Wulingyuan and photos

Hi!
I posted a TON ton ton of photos on Flickr this week. A lot of them are from our trip to Wulingyuan Nature Reserve in Zhangjiajie province last weekend.
Our trip to Wulingyuan (there were four of us for this one- me, Katie, Pete, and Phaedra) started on Thursday before our three day weekend. We hopped on a train and sat for a fabulous luxurious 16 hours (!) on hard seats. No sleepers for us. It’s cheaper and we’re hardcore. Unfortunately I slept for about 2 of those 16 hours - I blame being in the middle seat of the three. The window seat is the best because you can lean on it and sleep that way, and the table between the two opposite-facing seats is also there to rest your head on. Also Chinese people on trains are very loud at most hours of the night and so are their babies.
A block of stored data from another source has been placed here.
-- ==== Sys2Proof/Machine/Boundary.lean ====
section
/-!
DEFINITION. The frame boundary (R3): the advance of F, the reaction of each block, the order in which reactions are taken, and
the rows of the table that name an event of one boundary. Log entries 2, 3, 4, 12 and 16.
-/
namespace Sys2Proof.Machine

/-! ## The Schedule Engine's reaction (R37) -/

/-- The distance of one frame at the virtual speed in force, added in RUNNING, DWELL and STOPPING (R46). -/
def addDistance (s : State) : State :=
  if s.schedule.state.underway then
    s.withSchedule
      { s.schedule with
        distance := s.schedule.distance + (s.schedule.virtualSpeed * ((s.clock.n : Int) + 1)).toNat }
  else s

/-- The head taken from the queue (R29). -/
def takeHead (s : State) : State := { s with queue := { s.queue with records := s.queue.records.drop 1 }.withLow }

/-- The pending selection at a segment start (R134). -/
def applySelection (s : State) : State :=
  match s.road.pendingSelection with
  | none => s
  | some name =>
    match s.road.bank name with
    | .loaded c =>
      let other :=
        match s.road.bank (otherBank name) with
        | .active d => .loaded d
        | x => x
      { s with road := { (s.road.setBank name (.active c)).setBank (otherBank name) other with pendingSelection := none } }
    | .active _ => { s with road := { s.road with pendingSelection := none } }
    | .empty =>
      handEntry { s with road := { s.road with pendingSelection := none } } (pointEntry s .bankEmpty (.bank name))

/-- A segment's directive items placed one by one in ascending axis number (R99). -/
def placeItems (s : State) (items : List DirectiveItem) : State :=
  Sys2Proof.axes.foldl
    (fun acc n =>
      match items.find? fun item => decide (item.axis = n) with
      | some item => placeDirective acc n item.action
      | none => acc)
    s

/-- The releases of an auto-release: one for every axis in a group, in ascending axis number (R100). -/
def placeAutoReleases (s : State) : State :=
  Sys2Proof.axes.foldl (fun acc n => if (acc.axis n).group.isSome then placeDirective acc n .release else acc) s

/-- A phase entry, or its loss (R181). -/
def placePhase (s : State) (number segment : Nat) : State :=
  if s.record.phases.length < Config.phaseCapacity then
    s.withRecord
      { s.record with
        phases :=
          s.record.phases ++
            [{ phase := number, segment := segment, runFrame := s.schedule.runFrame, distance := s.schedule.distance / 3600 }] }
  else s.withRecord { s.record with phaseOverflow := true }

/-- The phase mark lines take a segment's line set (R10). -/
def driveLines (s : State) (lines : Lines) : State := { s with clock := { s.clock with lines := lines } }

/-- A segment start handed to the four blocks that react to it (R40). -/
def handStart (s : State) (g : Segment) : State :=
  let t := placeItems (applySelection s) g.directives
  match g.phase with
  | none => t
  | some p => placePhase (driveLines t p.lines) p.number g.number

/-- The schedule of a segment that starts at the virtual speed in force (R40). -/
def beginSegment (s : State) (g : Segment) : State :=
  s.withSchedule
    { s.schedule with
      active := some { record := g, startSpeed := s.schedule.virtualSpeed, startFrame := s.clock.f, elapsed := 0 }
      dwellCount := 0
      startFrame := some (s.schedule.startFrame.getD s.clock.f)
      currentPhase := match g.phase with
        | some p => some p.number
        | none => s.schedule.currentPhase }

/-- A RAMP or STAND taken at the gate starts (R40): a dwell in progress ends, the record becomes the active segment, the
distance of this boundary is added (R46), and the start is handed on. -/
def startSegment (s : State) (g : Segment) : State :=
  let t := if s.schedule.state = .dwell then closeDwell s else s
  handStart (addDistance (beginSegment (setScheduleState (takeHead t) .running) g)) g

/-- The head taken at an open gate (R38): a RAMP or STAND starts, an END ends the run. -/
def takeAtGate (s : State) : State :=
  match s.queue.records with
  | [] => s
  | g :: _ =>
    match g.kind with
    | .closing => enterEnded (takeHead s)
    | .ramp _ _ | .stand _ => startSegment s g

/-- The entry into DWELL at a shut gate, with its cause judged there (R44). -/
def enterDwell (s : State) : State :=
  let t := setScheduleState s .dwell
  let u := t.withSchedule { t.schedule with active := none, dwellCount := 0 }
  addDistance (openDwell u (if s.queue.records = [] then .underrunDwell else .holdDwell))

/-- The reaction in ARMED. -/
def reactArmed (s : State) : State := if gateOpen s then takeAtGate s else s

/-- One boundary of an active segment's progress (R42). -/
def progress (s : State) (a : ActiveSegment) : State :=
  s.withSchedule
    { s.schedule with
      virtualSpeed := rampSpeed a.startSpeed a.record.endSpeed (min (a.elapsed + 1) a.record.duration) a.record.duration
      active := some { a with elapsed := a.elapsed + 1 } }

/-- The end of a segment (R44): its auto-release (R100), then the segment is discarded. -/
def endSegment (s : State) (g : Segment) : State :=
  let t := if g.autoRelease then placeAutoReleases s else s
  t.withSchedule { t.schedule with active := none }

/-- The gate after a segment's end (R44). -/
def passGate (s : State) : State := if gateOpen s then takeAtGate s else enterDwell s

/-- The reaction in RUNNING (R42, R44): progress, and at the segment's end its auto-release and the gate. -/
def reactRunning (s : State) : State :=
  match s.schedule.active with
  | none => addDistance s
  | some a =>
    if a.elapsed + 1 < a.record.duration then addDistance (progress s a)
    else passGate (endSegment (progress s a) a.record)

/-- A frame of dwell (R45). -/
def countDwell (s : State) : State :=
  s.withSchedule { s.schedule with dwellCount := s.schedule.dwellCount + 1, totalDwell := s.schedule.totalDwell + 1 }

/-- The reaction in DWELL (R45): the gate first, then the dwell count and its limit. -/
def reactDwell (s : State) : State :=
  if gateOpen s then takeAtGate s
  else
    let t := countDwell s
    addDistance (if t.schedule.dwellLimit ≤ t.schedule.dwellCount then enterStopping t .dwellLimit else t)

/-- One boundary of the stopping ramp (R49). -/
def rampDown (s : State) : State :=
  s.withSchedule { s.schedule with virtualSpeed := max 0 (s.schedule.virtualSpeed - s.schedule.stopDeceleration) }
Ooh boy.
There was one point on the train where we were all exhausted and the train was stopped at one of the many stops it made, and all the Chinese people around us had bought chicken legs from the guy yelling outside, and it seemed like everyone was eating them and staring at us. It was one of those strange crazy “we’re in China!” moments. I’m sure those chicken parts were delicious.
So I watched the sun rise on this super long train ride to Zhangjiajie, an okay city in Hunan only remarkable for being near Wulingyuan nature reserve. We decided to go directly from the train station to Wulingyuan (about 9 AM) and we checked our bags at a nearby hotel and spent the first day of our two-day passes exploring trails around the park. Lots and lots of stairs, and lots and lots of friendly Chinese people who want to take pictures with the strange foreigners. Not a lot of other foreigners there, either. Everyone who asked seemed to think we were Russians. Sometimes we’d tell them we were American and sometimes we’d get cheeky and say we were French.
The park had amazing views and so many different areas to explore - There was a pagoda at the top of one more crowded area, but the best part was the emptier area near the top of one of the trails, where you could hear birds and see amazing views of these huge rock pillars covered with trees. It was like the Chinese Grand Canyon, minus the river. Except there were rivers! Everything was lush and green, it was absolutely one of the most beautiful places I’ve ever been.
Near the end of the day we were climbing the stairs back down to leave the park and we ended up going the wrong way on one path - and ran into a monkey! There was a rhesus monkey just walking along the path towards us. It wasn’t scared or anything, and we took pictures of it and had to step out of its way as it passed us. Along this one particular empty path we saw tons and tons of monkeys in the trees, swinging around and making noise. It was so neat and unexpected.
The next day we went back and climbed more trails (STAIRS STAIRS STAIRS), ate one-and-a-half foot cucumbers they sold on the mountain (tasty!), met more Chinese people, got lost, thought about doing the “river rafting” excursion (lame and too expensive), walked through the town to a lake where there was supposed to be a free boat ride (wasn’t free with Wulingyuan admission) and then back to the park for more hiking (STAIRS!).
Near the end of the day we were at the top of one of the mountains and decided to watch the sunset, which was phenomenal. Unfortunately that meant it was dark and we were still on top of the mountain. We ended up continuing the hike up trying to find the shuttle station and finally ending up having to buy gondola tickets for 50 kuai with a couple groups of tourists, which was a pitch black ride down the mountain to another shuttle station, where we talked to some Canadian tourists on a holiday. As the shuttles were arriving we ended up on a bus with a group of elderly Chinese tourists, who asked us about our adventures in China and sang for us and made us sing for them in return. That’s right.
There were no legal taxis outside the park to get us back to the hostel, and the guy driving the illegal van taxi wanted 120 kuai to get us back to Zhangjiajie. After a lot of hesitation we took a ride from the guy who offered us a ride on his huge motorcycle for 80 kuai. It was freezing! and dangerous! and illegal! but it was cheaper! And it was the greatest thing I’ve ever done in my life. I RODE A MOTORCYCLE IN CHINA. The stars were out, and as we were leaving the park there were random fireworks in the sky (on lots of nights China has fireworks. I’m sure people just set them off when they have nothing better to do). It was ridiculously cold. but it was a motorcycle. in China. it was so awesome.
some of my Wulingyuan photos are here.

This weekend I went to an 80’s dance party, hung out at a local bar (Maya, which also has ridiculously good burritos), and went to a strange art concert/party in a remote part of Hangzhou that was held in a deserted European-style apartment complex near a large replica of the Eiffel tower.
Next week we plan to go to Shanghai for Will’s birthday.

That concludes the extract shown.